17 July 2013

Somalia: Somalis Feel the Pinch of Ramadan Food Prices

Mogadishu — Consumers are demanding that merchants at Mogadishu markets lower their prices on basic food items so that poor people can feed their families during Ramadan.

"We ask our brothers who sell goods to have compassion for people who are poor and bring down the cost of essential foods during Ramadan," said Wabari district resident Aadan Hussein.

As responsible citizens, merchants must be responsive to the public outcry and do something to mitigate the sudden increase in food prices that many families cannot bear, said the 48-year-old father of seven children.

Prices for staples such as rice, flour, pasta, sugar and cooking oil -- as well as for other traditional Ramadan-time meal ingredients like dates, fruits, vegetables, meat and dairy products -- have risen since the Muslim holy month began on July 10th.

"Prices of food items have gone up noticeably compared to before the fasting month," said Hamar Weyne market food merchant Ahmed Hussein.

The price of rice has risen from 532,000 shillings ($28) to 620,000 shillings (about $31) per 50-kilo sack, while a sack of sugar now costs 680,000 shillings ($34) compared with 595,000 ($30.2) previously, according to Hussein's observations.

The price of flour has risen from 550,000 shillings ($29) to 610,000 shillings ($30.5) per sack, while a kilo of dates has gone up to 50,000 shillings ($2.5) from 36,000 shillings ($2), he said.

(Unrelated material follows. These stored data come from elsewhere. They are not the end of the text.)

-- ==== Sys2Proof/Laws/KeepsSched.lean ====
section
/-! SUPPORT. What the operations of Machine/Sched.lean protect. -/

namespace Sys2Proof.Machine

set_option linter.all false

variable {I : Prot → Prop}

@[simp] theorem State.place_keeps (H : Closed I) {s : State} {q : Nat} {r : StepRec} {a : Admit} {cls : List Nat} (h0 : Holds I s) : Holds I (State.place s q r a cls) := by
  unfold State.place
  extract_lets +onlyGivenNames -merge -useContext a20
  have h21 : Holds I a20 := (State.modPart_keeps H h0)
  try clear_value a20
  extract_lets +onlyGivenNames -merge -useContext a22
  have h23 : Holds I a22 := by
    unfold a22
    refine State.each_keeps H h21 ?_
    · intro _ _ h24
      refine iteInduction (motive := fun r => Holds I r) (fun _ => ?_) (fun _ => ?_)
      · exact (State.seqIdle_keeps H h24)
      · exact h24
  try clear_value a22
  extract_lets +onlyGivenNames -merge -useContext a25
  have h26 : Holds I a25 := by
    unfold a25
    refine State.each_keeps H h23 ?_
    · intro _ _ h27
      exact (State.modSeq_keeps H (State.setDuty_keeps H h27))
  try clear_value a25
  extract_lets +onlyGivenNames -merge -useContext a28
  have h29 : Holds I a28 := (State.setStep_keeps H h26)
  try clear_value a28
  extract_lets +onlyGivenNames -merge -useContext a30
  have h31 : Holds I a30 := (State.odBump_keeps H (State.setRf_keeps H h29))
  try clear_value a30
  exact (State.reel_keeps H h31)

@[simp] theorem State.defer_keeps (H : Closed I) {s : State} {q : Nat} {r : StepRec} {a : Admit} (h0 : Holds I s) : Holds I (State.defer s q r a) := by
  unfold State.defer
  extract_lets +onlyGivenNames -merge -useContext a20
  have h21 : Holds I a20 := (State.setStep_keeps H h0)
  try clear_value a20
  extract_lets +onlyGivenNames -merge -useContext a22
  have h23 : Holds I a22 := (State.odBump_keeps H (State.setRf_keeps H h21))
  try clear_value a22
  exact (State.reel_keeps H h23)

@[simp] theorem State.askYield_keeps (H : Closed I) {s : State} {q : Nat} {forRt : Bool} (h0 : Holds I s) : Holds I (State.askYield s q forRt) := by
  unfold State.askYield
  split
  · exact h0
  · split
    · exact h0
    · extract_lets +onlyGivenNames -merge -useContext a20
      have h21 : Holds I a20 := (State.setStep_keeps H h0)
      try clear_value a20
      refine State.each_keeps H h21 ?_
      · intro _ _ h22
        exact (State.modSeq_keeps H h22)

@[simp] theorem State.preempt_keeps (H : Closed I) {s : State} {p q n : Nat} {rt : Bool} (h0 : Holds I s) : Holds I (State.preempt s p q n rt) := by
  unfold State.preempt
  refine iteInduction (motive := fun r => Holds I r) (fun _ => ?_) (fun _ => ?_)
  · exact h0
  · split
    · exact h0
    · refine iteInduction (motive := fun r => Holds I r) (fun _ => ?_) (fun _ => ?_)
      · exact h0
      · refine State.each_keeps H h0 ?_
        · intro _ _ h20
          exact (State.askYield_keeps H h20)

@[simp] theorem State.placeNext_keeps (H : Closed I) {s : State} {p : Nat} {x2 : List Nat} (h0 : Holds I s) : Holds I (State.placeNext s p x2) := by
  induction x2 generalizing s with
  | nil => exact h0
  | cons q l ih =>
    unfold State.placeNext
    (repeat' first | with_reducible assumption | (simp (maxDischargeDepth := 60) +contextual only [*, holds_mk, holds_ite, State.place_keeps, State.defer_keeps, State.preempt_keeps]; done) | with_reducible refine ih ?_ | with_reducible refine State.place_keeps H ?_ | with_reducible refine State.defer_keeps H ?_ | with_reducible refine State.preempt_keeps H ?_ | with_reducible refine holds_foldl ?_ ?_ | with_reducible refine State.each_keeps H ?_ ?_ | with_reducible refine holds_ite ?_ ?_ | with_reducible refine holds_ite_fst ?_ ?_ | with_reducible refine holds_ite_snd ?_ ?_ | with_reducible refine holds_foldl_fst ?_ ?_ | with_reducible refine holds_foldl_snd ?_ ?_ | with_reducible refine holds_of_fst (by assumption) ?_ | with_reducible refine holds_of_snd (by assumption) ?_ | intro _ | split | dsimp only)

theorem execStepPlace_keeps (H : Closed I) {part : Nat} {s : State} (h1 : Holds I s) : ∀ t', execStepPlace part s = Host.Outcome.next t' → Holds I t' := by
  show HoldsOut I _
  unfold execStepPlace
  refine iteInduction (motive := fun r => HoldsOut I r) (fun _ => ?_) (fun _ => ?_)
  · extract_lets +onlyGivenNames -merge -useContext a20
    have h21 : Holds I a20 := (State.budgets_keeps H h1)
    try clear_value a20
    exact (out_next (State.placeNext_keeps H h21))
  · exact (out_next h1)

theorem execSliceEligible_keeps (H : Closed I) {queue : Nat} {s : State} (h1 : Holds I s) : ∀ t', execSliceEligible queue s = Host.Outcome.next t' → Holds I t' := by
  show HoldsOut I _
  unfold execSliceEligible
  split
  · exact (out_next h1)
  · refine iteInduction (motive := fun r => HoldsOut I r) (fun _ => ?_) (fun _ => ?_)
    · exact (out_next h1)
    · split
      · exact (out_next h1)
      · split
        · exact (out_next h1)
        · extract_lets +onlyGivenNames -merge -useContext a20 a21
          try clear_value a20 a21
          split
          · exact (out_next h1)
          · refine out_next ?_
            refine iteInduction (motive := fun r => Holds I r) (fun _ => ?_) (fun _ => ?_)
            · exact h1
            · refine State.each_keeps H h1 ?_
              · intro _ _ h22
                exact (State.askYield_keeps H h22)

theorem execPreemptTimeout_keeps (H : Closed I) {queue : Nat} {s : State} (h1 : Holds I s) : ∀ t', execPreemptTimeout queue s = Host.Outcome.next t' → Holds I t' := by
  show HoldsOut I _
  unfold execPreemptTimeout
  extract_lets +onlyGivenNames -merge -useContext a20
  try clear_value a20
  split
  · exact (out_next h1)
  · refine iteInduction (motive := fun r => HoldsOut I r) (fun _ => ?_) (fun _ => ?_)
    · extract_lets +onlyGivenNames -merge -useContext a21
      try clear_value a21
      refine out_next ?_
      refine State.modStep_keeps H ?_
      · refine State.each_keeps H h1 ?_
        · intro _ _ h22
          exact (State.setDrain_keeps H h22)
    · exact (out_next h1)

@[simp] theorem State.forgetAct_keeps (H : Closed I) {t : State} {v : Nat} (h0 : Holds I t) : Holds I ((State.forgetAct t v).1) := by
  unfold State.forgetAct
  extract_lets +onlyGivenNames -merge -useContext a20 a21
  try clear_value a21
  exact holds_mk h0 rfl rfl rfl rfl rfl rfl

theorem execLearnForget_keeps (H : Closed I) {p : Path} {v : Byte} {s : State} (h2 : Holds I s) : ∀ t', execLearnForget p v s = Host.Outcome.next t' → Holds I t' := by
  show HoldsOut I _
  unfold execLearnForget
  refine out_next ?_
  refine State.odCmd_keeps H h2 ?_
  · intro _ h20
    exact (State.forgetAct_keeps H h20)

end Sys2Proof.Machine
end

The same goes for beef and goat meat, as a kilo now costs an average of 120,000 shillings (around $6), while it cost 80,000 shillings (approximately $4) before Ramadan. Consumers are also feeling a price pinch when it comes to cooking oil, vegetables and dairy products.

While some shoppers accuse merchants of jacking up prices, food sellers respond that price increases are a normal trend during Ramadan driven by market demand.

"It is not up to us to raise prices because this is due to high demand for food items, as consumption rises on the part of families who buy more quantities of essential items during this month," Bakara Market food merchant Ahmed Osman Tarabi said.

Appeals on behalf of poor, displaced

The cost of food has gone up despite a pre-Ramadan appeal to merchants from Somali President Hassan Sheikh Mohamud to refrain from raising prices.

"As we welcome the month of Ramadan, I call on all merchants and the business world to not raise prices of essential food items and I also call on all Somalis to help each other and show compassion towards one another," Mohamud said in a statement after meeting with a group of merchants at Villa Somalia on July 7th. "I ask them to help those that are in need and to work toward building and reinforcing national unity."

Mohamud said for the duration of Ramadan the government would reduce taxes levied at Mogadishu's port on imported food items, and asked that business owners' pass those saving on to consumers.

Poor people, especially families living at internally displaced persons (IDPs) camps in Mogadishu, are especially feeling the pinch.

"The high cost of food is weighing down on IDPs who cannot afford to buy their daily food requirements," said Fatima Mohamed, 36, a mother of six who lives at Siliga camp.

"We have welcomed the month of Ramadan this year with a wave of high food costs," she said. "This will double the burden on IDPs who have been living under very difficult humanitarian conditions."

She appealed to relief agencies, charitable people and authorities tasked with delivering aid to help families such as hers put enough food on the table during Ramadan.

Tarabuunka camp resident and father of five Ali Abdullahi said the price increase is a huge burden on displaced people.

"We cannot provide enough food for ourselves during this month. These high prices are turning our already difficult conditions into true suffering during Ramadan," he said.

Abdullahi, 38, who earns less than $2 a day as a porter at Bakara Market, said he does not make enough to feed and support his family.

"The state of IDPs is getting worse day after day, especially during the month of Ramadan. Living in refugee camps is very difficult and is even more so during Ramadan. If we do not receive aid as soon as possible, we will suffer even more," he told Sabahi.

Meanwhile, humanitarian organisations were doing a lot to try and help needy people and IDPs make it through Ramadan, said Ahmed Ibrahim, director of local non-profit Solidarity Charity Association.

His organisation is planning with other non-governmental organisations and charities to provide iftar meals for around 3,000 IDPs, he said.

"The suffering of IDPs in the refugee camps of Mogadishu is ongoing, but it is increasing and getting worse with the arrival of the blessed month of Ramadan," he said.